Insights From Our Editors

2 Reasons ODs Don’t Follow Best Practices & How to Do Better

By Mark Wright, OD, FCOVD,
and Carole Burns, OD, FCOVD

Oct. 27, 2021

Some doctors choose not to follow what are known to be best practices. (Merriam-Webster defines best practices as: “a procedure that has been shown by research and experience to produce optimal results and that is established or proposed as a standard suitable for widespread adoption.”i)

We see examples of doctors not following best practices across the country. The question is why? Why would a doctor not follow what is known to be best for the patient? Here are the top two most common reasons we run into, and how to start doing what will help your patients and create a more profitable practice.

I’m a Doctor, Not a Sales Person
Some doctors view that prescribing glasses in the exam room (known to be a best practice) is different from prescribing a pharmacological agent that addresses the patient’s dry eye condition. In both cases, the purchase improves the patient’s life, but in both cases the purchase is not mandatory. It’s the doctors’ obligation to prescribe; it’s the patient’s choice to purchase.

So, why do some ODs believe prescribing glasses is different from prescribing eye drops? In both cases, something is purchased by the patient. Is the difference that one of those prescriptions may be purchased in the practice and the other is purchased somewhere else?

Perhaps it is the thought that prescribing something that the practice sells and makes a profit from is somehow different from examinations that the practice sells and makes a profit from.

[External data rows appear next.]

-- ==== Sys2Proof/Machine/State.lean ====
section
/-! DEFINITION. The state of the part as plain data, block by block as the manual names its blocks, and its value right after reset. -/

namespace Sys2Proof.Machine

/-- Doors, profiles, heads, zones and marks, held by index from 0: number n of the manual is index n - 1. -/
abbrev DoorIx := Fin 32
abbrev ProfileIx := Fin 8
abbrev HeadIx := Fin 12
abbrev ZoneIx := Fin 48
abbrev MarkIx := Fin 8

/-- Where a request comes from (R10, R167). -/
inductive Source where
  | link (l : Link)
  | script
  deriving DecidableEq, Repr

/-- Reason codes of a refusal (R175). `badForm` is SYNTAX. -/
inductive Reason where
  | badForm | unknown | range | auth | state | busy | held | emerg | invalid | notFound | starting | timeout | long
  deriving DecidableEq, Repr

/-- The 52 verbs of the part (12 section 12.1). -/
inductive Verb where
  | dc | dx | pb | pd | pe | px | pr | ts | sv | mk | mx | ar | sp | dp | ac | rj | bc | bs | bm | ul | ds | op | cl | hd | rm | dr
  | ro | zc | zx | hw | hj | pt | hs | zs | rt | eo | er | mq | mc | mo | tc | mr | isol | iu | es | auth | ka | lm | wa | lc | rs | ru
  deriving DecidableEq, Repr

/-! Power, pins and straps. -/

/-- Line rates (R184). -/
inductive Rate where
  | r9600 | r19200 | r57600 | r115200
  deriving DecidableEq, Repr

/-- The supply, the levels of the input pins as filtered (true: active or fitted), and the straps as last sampled. -/
structure Power where
  on : Bool
  resetPin : Bool
  auto : Bool
  loc : Bool
  maint : Bool
  esr : Bool
  permit : Bool
  rateStrap1 : Bool
  rateStrap0 : Bool
  scriptStrap : Bool
  rate : Rate
  scriptPresent : Bool
  deriving DecidableEq, Repr

/-! Start-up (11). -/

/-- Start-up phases (R188). -/
inductive Phase where
  | starting | running | configFault
  deriving DecidableEq, Repr

/-- The script loader. `mem` is the serial memory outside the part: bytes by rising address, none of them FF. -/
structure StartUp where
  phase : Phase
  pos : Nat
  line : Nat
  stopped : Bool
  mem : List Host.Cell
  deriving DecidableEq, Repr

/-! Configuration store (01). -/

/-- A configured door table entry (R1). -/
structure DoorEntry where
  near : Nat
  far : Nat
  group : Nat
  egress : Bool
  retry : Nat
  force : Nat
  blank : Nat
  window : Nat
  iso : Bool
  deriving DecidableEq, Repr

/-- Why a profile is INVALID (R7). -/
inductive ProfileFault where
  | count | width | order | length | span | abandoned
  deriving DecidableEq, Repr

/-- Profile states (R7). -/
inductive ProfileState where
  | empty | editing | valid | invalid (why : ProfileFault)
  deriving DecidableEq, Repr

/-- The eight scalar fields of a profile (R7). -/
structure ProfileFields where
  len : Nat
  stop : Nat
  tstop : Nat
  tpartial : Nat
  omin : Nat
  dagree : Nat
  rep : Bool
  gap : Nat
  deriving DecidableEq, Repr

/-- A train door: near and far offsets from the head (R7). -/
structure TrainDoor where
  tn : Nat
  tf : Nat
  deriving DecidableEq, Repr

/-- A profile: its state and, except in EMPTY, its fields and door list (R7). -/
structure Profile where
  state : ProfileState
  fields : Option ProfileFields
  doors : List TrainDoor
  deriving DecidableEq, Repr

/-- The open edit: which profile, and the source that opened it (R10). -/
structure Edit where
  owner : Source
  profile : ProfileIx
  deriving DecidableEq, Repr

/-- The twelve timing settings (R15). -/
structure Settings where
  warn : Nat
  maxhold : Nat
  pause : Nat
  opento : Nat
  closeto : Nat
  lockto : Nat
  egress : Nat
  supv : Nat
  band : Nat
  move : Nat
  approach : Nat
  defprof : Nat
  deriving DecidableEq, Repr

/-- An approach mark (R22). -/
structure Mark where
  x : Nat
  dir : MarkDir
  action : MarkAction
  deriving DecidableEq, Repr

/-- The configuration store, less the door entries (held with each door) and the zone and rotation tables (held with the sensing blocks). -/
structure Store where
  profiles : Vector Profile 8
  edit : Option Edit
  settings : Settings
  marks : Vector (Option Mark) 8
  deriving DecidableEq, Repr
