-- ==== Sys2Proof/Machine/Ops.lean ====
section
/-! DEFINITION. The named operations over the state: one accessor per numbered thing, the report queues, replies and line choice of the link ports, the read cursors, and the script memory. -/

namespace Sys2Proof.Machine

/-- An index given as a number from 1, if it exists. -/
def ix? (n : Nat) (x : Int) : Option (Fin n) :=
  if h : 1 ≤ x ∧ x ≤ n then some ⟨(x - 1).toNat, by omega⟩ else none

/-- A value within lo..hi, as a natural number. -/
def within? (lo hi : Nat) (x : Int) : Option Nat := if (lo : Int) ≤ x ∧ x ≤ hi then some x.toNat else none

/-! Accessors. -/

def allDoors : List DoorIx := List.finRange 32
def allHeads : List HeadIx := List.finRange 12
def allZones : List ZoneIx := List.finRange 48
def allMarks : List MarkIx := List.finRange 8
def allProfiles : List ProfileIx := List.finRange 8

def State.door (s : State) (i : DoorIx) : Door := s.doors[i]
def State.setDoor (s : State) (i : DoorIx) (d : Door) : State := { s with doors := s.doors.set i d }
def State.head (s : State) (h : HeadIx) : Head := s.sense.heads[h]
def State.setHead (s : State) (h : HeadIx) (x : Head) : State := { s with sense := { s.sense with heads := s.sense.heads.set h x } }
def State.zone (s : State) (z : ZoneIx) : Option Zone := s.sense.zones[z]
def State.setZone (s : State) (z : ZoneIx) (x : Option Zone) : State := { s with sense := { s.sense with zones := s.sense.zones.set z x } }
def State.setScan (s : State) (x : Scan) : State := { s with sense := { s.sense with scan := x } }
def State.profile (s : State) (p : ProfileIx) : Profile := s.cfg.profiles[p]
def State.setProfile (s : State) (p : ProfileIx) (x : Profile) : State := { s with cfg := { s.cfg with profiles := s.cfg.profiles.set p x } }
def State.mark (s : State) (m : MarkIx) : Option Mark := s.cfg.marks[m]
def State.setMark (s : State) (m : MarkIx) (x : Option Mark) : State := { s with cfg := { s.cfg with marks := s.cfg.marks.set m x } }
def State.settings (s : State) : Settings := s.cfg.settings
def State.berth (s : State) : Berth := s.trk.berth
def State.setBerthRec (s : State) (b : Berth) : State := { s with trk := { s.trk with berth := b } }
def State.setTrk (s : State) (t : Tracker) : State := { s with trk := t }
def State.setRel (s : State) (r : Release) : State := { s with rel := r }
def State.setAuth (s : State) (a : Auth) : State := { s with auth := a }
def State.setBus (s : State) (b : Bus) : State := { s with bus := b }
def State.setPorts (s : State) (p : Ports) : State := { s with ports := p }

/-- The context of a ranging sensor. -/
def Tracker.sensor (t : Tracker) : SensorId → Sensor
  | .a => t.sensorA
  | .b => t.sensorB

def Tracker.setSensor (t : Tracker) (x : SensorId) (v : Sensor) : Tracker :=
  match x with
  | .a => { t with sensorA := v }
  | .b => { t with sensorB := v }

/-- The port of a link. -/
def Ports.get (ps : Ports) : Link → Port
  | .train => ps.train
  | .station => ps.station
  | .panel => ps.panel

def Ports.set (ps : Ports) (l : Link) (p : Port) : Ports :=
  match l with
  | .train => { ps with train := p }
  | .station => { ps with station := p }
  | .panel => { ps with panel := p }

/-- Every port in turn: train, station, panel. -/
def Ports.map (ps : Ports) (f : Port → Port) : Ports := ⟨f ps.train, f ps.station, f ps.panel⟩

def State.port (s : State) (l : Link) : Port := s.ports.get l
def State.setPort (s : State) (l : Link) (p : Port) : State := { s with ports := s.ports.set l p }

/-- Whether door i is configured (R1). -/
def Door.configured (d : Door) : Bool := d.entry.isSome

/-- The configured doors, ascending. -/
def State.configuredDoors (s : State) : List DoorIx := allDoors.filter fun i => (s.door i).configured

/-- A map door: a platform door that appears in the current door map (00, Terms; R51). -/
def Berth.isMapDoor (b : Berth) (i : DoorIx) : Bool := b.map.any fun e => e.j == i

/-- A state that holds a door map (R26). -/
def BerthState.holdsMap : BerthState → Bool
  | .aligned => true | .partialHeld => true | .departing => true | .movedOpen => true
  | .empty => false | .approach => false | .awaitProfile => false | .outOfBerth => false | .alignFault => false

/-- Every map door is CLOSED_LOCKED, as R35 and R36 read it. -/
def State.mapClosed (s : State) : Bool := s.berth.map.all fun e => (s.door e.j).state == .closedLocked

/-- The part takes events: it has its supply and is not held in reset (R185, log 26). -/
def State.alive (s : State) : Bool := s.power.on && !s.power.resetPin

/-! Report queues (R176 to R179). -/

/-- Whether the mask lets a class be queued (R177). -/
def ClassMask.admits (m : ClassMask) : RClass → Bool
  | .safety => true
  | .secure => m.secure
  | .state => m.state
  | .info => m.info

/-- Two reports of one state kind and object (R176). -/
def Report.same (a b : Report) : Bool := a.kind == b.kind && a.obj == b.obj

/-- The first element that satisfies p, and the rest. -/
def takeFirst {α : Type} (p : α → Bool) : List α → Option (α × List α)
  | [] => none
  | x :: xs => if p x then some (x, xs) else (takeFirst p xs).map fun r => (r.1, x :: r.2)

/-- The lowest class rank below n among the entries, if any (R178 step 3). -/
def lowestBelow (n : Nat) (q : List Report) : Option Nat :=
  q.foldl (fun acc r =>
    let k := r.kind.cls.rank
    if k < n then (match acc with | none => some k | some m => some (min m k)) else acc) none

/-- The highest class rank present (R179 step 3). -/
def highestRank (q : List Report) : Nat := q.foldl (fun acc r => max acc r.kind.cls.rank) 0

/-- R178: how a report admitted by the mask is placed in a port's queue; R177: a report of a disabled class is not. -/
def Port.accept (r : Report) (p : Port) : Port :=
  if !p.mask.admits r.kind.cls then p
  else if r.kind.isState && p.queue.any (Report.same r) then
    { p with queue := p.queue.map fun e => if Report.same r e then r else e }
  else if p.queue.length < Config.queueLimit then { p with queue := p.queue ++ [r] }
  else
    match lowestBelow r.kind.cls.rank p.queue with
    | none => { p with loss := true }
    | some k =>
      match takeFirst (fun e => e.kind.cls.rank == k) p.queue with
      | none => { p with loss := true }
      | some (_, rest) => { p with queue := rest ++ [r], loss := true }

/-- A report is offered to all three links, each port judging it by itself (R176). -/
def offer (r : Report) (s : State) : State := s.setPorts (s.ports.map (Port.accept r))

/-- A report that is queued only in some case. -/
def offerIf (b : Bool) (r : Report) (s : State) : State := s.setPorts (if b then s.ports.map (Port.accept r) else s.ports)

/-- A report for one link alone: the WATCH reports of its own slot (R180). -/
def offerTo (l : Link) (r : Report) (s : State) : State := s.setPort l ((s.port l).accept r)

/-- An entry of a report still waiting is brought up to date in place, and nothing is queued where none waits (R157, log 12). -/
def Port.refresh (r : Report) (p : Port) : Port := { p with queue := p.queue.map fun e => if Report.same r e then r else e }

/-- R179: when nothing is being sent, the next line: the earliest reply in line order, then a LOSS line, then the oldest report
of the highest class present. A reply not yet formed holds back those behind it (R174); that LOSS and report lines go out meanwhile is
the model's choice (log 48). -/
def Port.startLine (p : Port) : Port :=
  match p.sending with
  | some _ => p
  | none =>
    match p.replies with
    | some r :: rest => { p with sending := some (.reply r), replies := rest }
    | _ =>
      if p.loss then { p with sending := some .loss, loss := false }
      else
        match takeFirst (fun e => e.kind.cls.rank == highestRank p.queue) p.queue with
        | none => p
        | some (r, rest) => { p with sending := some (.report r), queue := rest }

/-- The first reply still due becomes the one given (R174: replies are kept in line order). -/
def fillFirst (r : Reply) : List (Option Reply) → List (Option Reply)
  | [] => []
  | none :: xs => some r :: xs
  | some x :: xs => some x :: fillFirst r xs

/-- The reply due on a link is formed. -/
def answerOn (l : Link) (r : Reply) (s : State) : State :=
  s.setPort l { s.port l with replies := fillFirst r (s.port l).replies }

/-- A reply formed when its line ends takes its place in line order at once (R174). -/
def answerNow (l : Link) (r : Reply) (s : State) : State :=
  s.setPort l { s.port l with replies := (s.port l).replies ++ [some r] }

/-- What a record comes to at its owning block: taken, with the state it leaves and the fields of its OK reply; refused, which
changes nothing (R175); or taken with its reply still to come (a PT, R126). -/
inductive Res where
  | ok (s : State) (fields : List String)
  | no (why : Reason)
  | wait (s : State)

/-- A check of a record: the first that fails gives the code (R175). -/
def refuseIf (b : Bool) (why : Reason) (k : Res) : Res := if b then .no why else k

/-- The checks of a record that names a door: out of 1..32 RANGE, unconfigured NOTFOUND. -/
def onDoor (j : Int) (s : State) (k : DoorIx → Res) : Res :=
  match ix? 32 j with
  | none => .no .range
  | some i => if (s.door i).configured then k i else .no .notFound

/-- The door that a timer event names; nothing for a number outside 1..32. -/
def onDoorTimer (j : Nat) (s : State) (k : DoorIx → State) : State :=
  match ix? 32 j with
  | none => s
  | some i => k i

/-- Several reports in turn. -/
def offers (rs : List Report) (s : State) : State := rs.foldl (fun s r => offer r s) s

/-! Read cursors (R181, R182). -/

/-- A read of a list of n items at a given position or at the cursor: the start, or none for RANGE. -/
def readStart (cur n : Nat) (pos : Option Int) : Option Nat :=
  match pos with
  | none => some cur
  | some p => within? 0 n p

/-- R181 for the map and uncovered-list cursors: start, mark RESTART, cursor afterwards. -/
def Cursor.read (c : Cursor) (n : Nat) (pos : Option Int) : Option (Nat × Bool × Cursor) :=
  (readStart c.pos n pos).map fun st => (st, c.restart, { pos := st + min Config.itemsPerRead (n - st), restart := false })

/-- R181 and R159 for the list cursor: it starts at 0 when it stands on another list or on none, and the reply then carries RESTART. -/
def ListCursor.read (c : ListCursor) (on : ListName) (n : Nat) (pos : Option Int) : Option (Nat × Bool × ListCursor) :=
  let here := c.on == on
  (readStart (if here then c.pos else 0) n pos).map fun st =>
    (st, c.restart || !here, { on := on, pos := st + min Config.itemsPerRead (n - st), restart := false })

/-- The items of one read. -/
def itemsAt {α : Type} (l : List α) (start : Nat) : List α := (l.drop start).take Config.itemsPerRead

/-- The mark RESTART as reply fields (12 section 12.1). -/
def restartF (b : Bool) : List String := if b then ["RESTART"] else []

/-- R182: a change of a list the list cursor may stand on. -/
def Port.listChanged (on : ListName) (p : Port) : Port :=
  if p.listCur.on == on then { p with listCur := { on := on, pos := 0, restart := true } } else p

/-- R182: the map and the uncovered list change together, and both cursors always stand on them. -/
def Port.mapChanged (p : Port) : Port := { p with mapCur := ⟨0, true⟩, ulCur := ⟨0, true⟩ }

/-- A change of the door list of profile p (R14, R182). -/
def profileListChanged (i : ProfileIx) (s : State) : State := s.setPorts (s.ports.map (Port.listChanged (.profile i)))

/-! The script memory (12 section 12.5): outside the part and read only; an address not listed reads FF. -/

/-- The byte at an address. -/
def memRead (m : List Host.Cell) (a : Nat) : Byte :=
  match m with
  | [] => 0xFF#8
  | (b, v) :: rest => if b == a then v else memRead rest a

/-- The canonical form: addresses strictly rising from at least lo, each below the size, and no byte FF. -/
def memWfFrom (lo : Nat) : List Host.Cell → Bool
  | [] => true
  | (b, v) :: rest => decide (lo ≤ b) && decide (b < Config.scriptSize) && v != 0xFF#8 && memWfFrom (b + 1) rest

/-- The canonical form of the script memory. -/
def memWf (m : List Host.Cell) : Bool := memWfFrom 0 m

/-- What the outside does to lay a byte into the serial memory, keeping the canonical form; no command of the part does it. -/
def memWrite (a : Nat) (v : Byte) : List Host.Cell → List Host.Cell
  | [] => if v == 0xFF#8 then [] else [(a, v)]
  | (b, w) :: rest =>
    if a < b then (if v == 0xFF#8 then (b, w) :: rest else (a, v) :: (b, w) :: rest)
    else if a == b then (if v == 0xFF#8 then rest else (a, v) :: rest)
    else (b, w) :: memWrite a v rest

/-- A run of bytes laid from an address on. -/
def memLoad (a : Nat) : List Byte → List Host.Cell → List Host.Cell
  | [], m => m
  | v :: vs, m => memLoad (a + 1) vs (memWrite a v m)

end Sys2Proof.Machine
end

That appears to us to be logically the same.

Here’s another thought: Why is it OK for the patient to purchase glasses from some other organization, but it is somehow inappropriate for the doctor to prescribe glasses that the patient purchases from the practice? Merriam-Webster says, “Definition of sell (someone) on: to persuade (someone) to be interested in and excited about (something). He tried to sell them on the project.”ii The reality is you have to sell patients on taking their glaucoma medicine exactly as it was prescribed. No one questions sales in that context. Sales are only bad in the context that you are trying to get the patient to purchase something they do not need or want. From that perspective, indeed, sales are bad.

The inventor of dynamite was Alfred Noble. His invention was used violently during his lifetime to rob banks and blow up people. Some Nobel scholars suggest the Nobel Peace Prize was his way to compensate for developing such a destructive force. Keep in mind that dynamite has been used in incredibly positive ways such as building new roads and tearing down old houses to build new ones.

Just about anything that can be used for good can be used for bad. Here’s a thought: Decide to only use sales for good. Prescribe exactly what the patient needs to improve their quality of life and do not compromise the patient by prescribing less. And follow the best practice of doing this in the examination room.

I Don’t Know Enough About Glasses
Some doctors are OK with prescribing glasses in general, just not the specifics of the lenses. They often take the position that, “We’ve hired opticians for that. It’s their responsibility, not mine.”

The same doctors who punt spectacle lens specifics (e.g.: lens material, lens manufacturing process, AR, photochromics, sunglasses) to their opticians would never punt contact lenses specifics to the opticians. Why do these doctors prescribe the exact contact lenses needed for the patient in the exam room, but not the exact spectacle lenses needed by the patient? The most common answer we hear is: “We don’t know enough about spectacle lenses.”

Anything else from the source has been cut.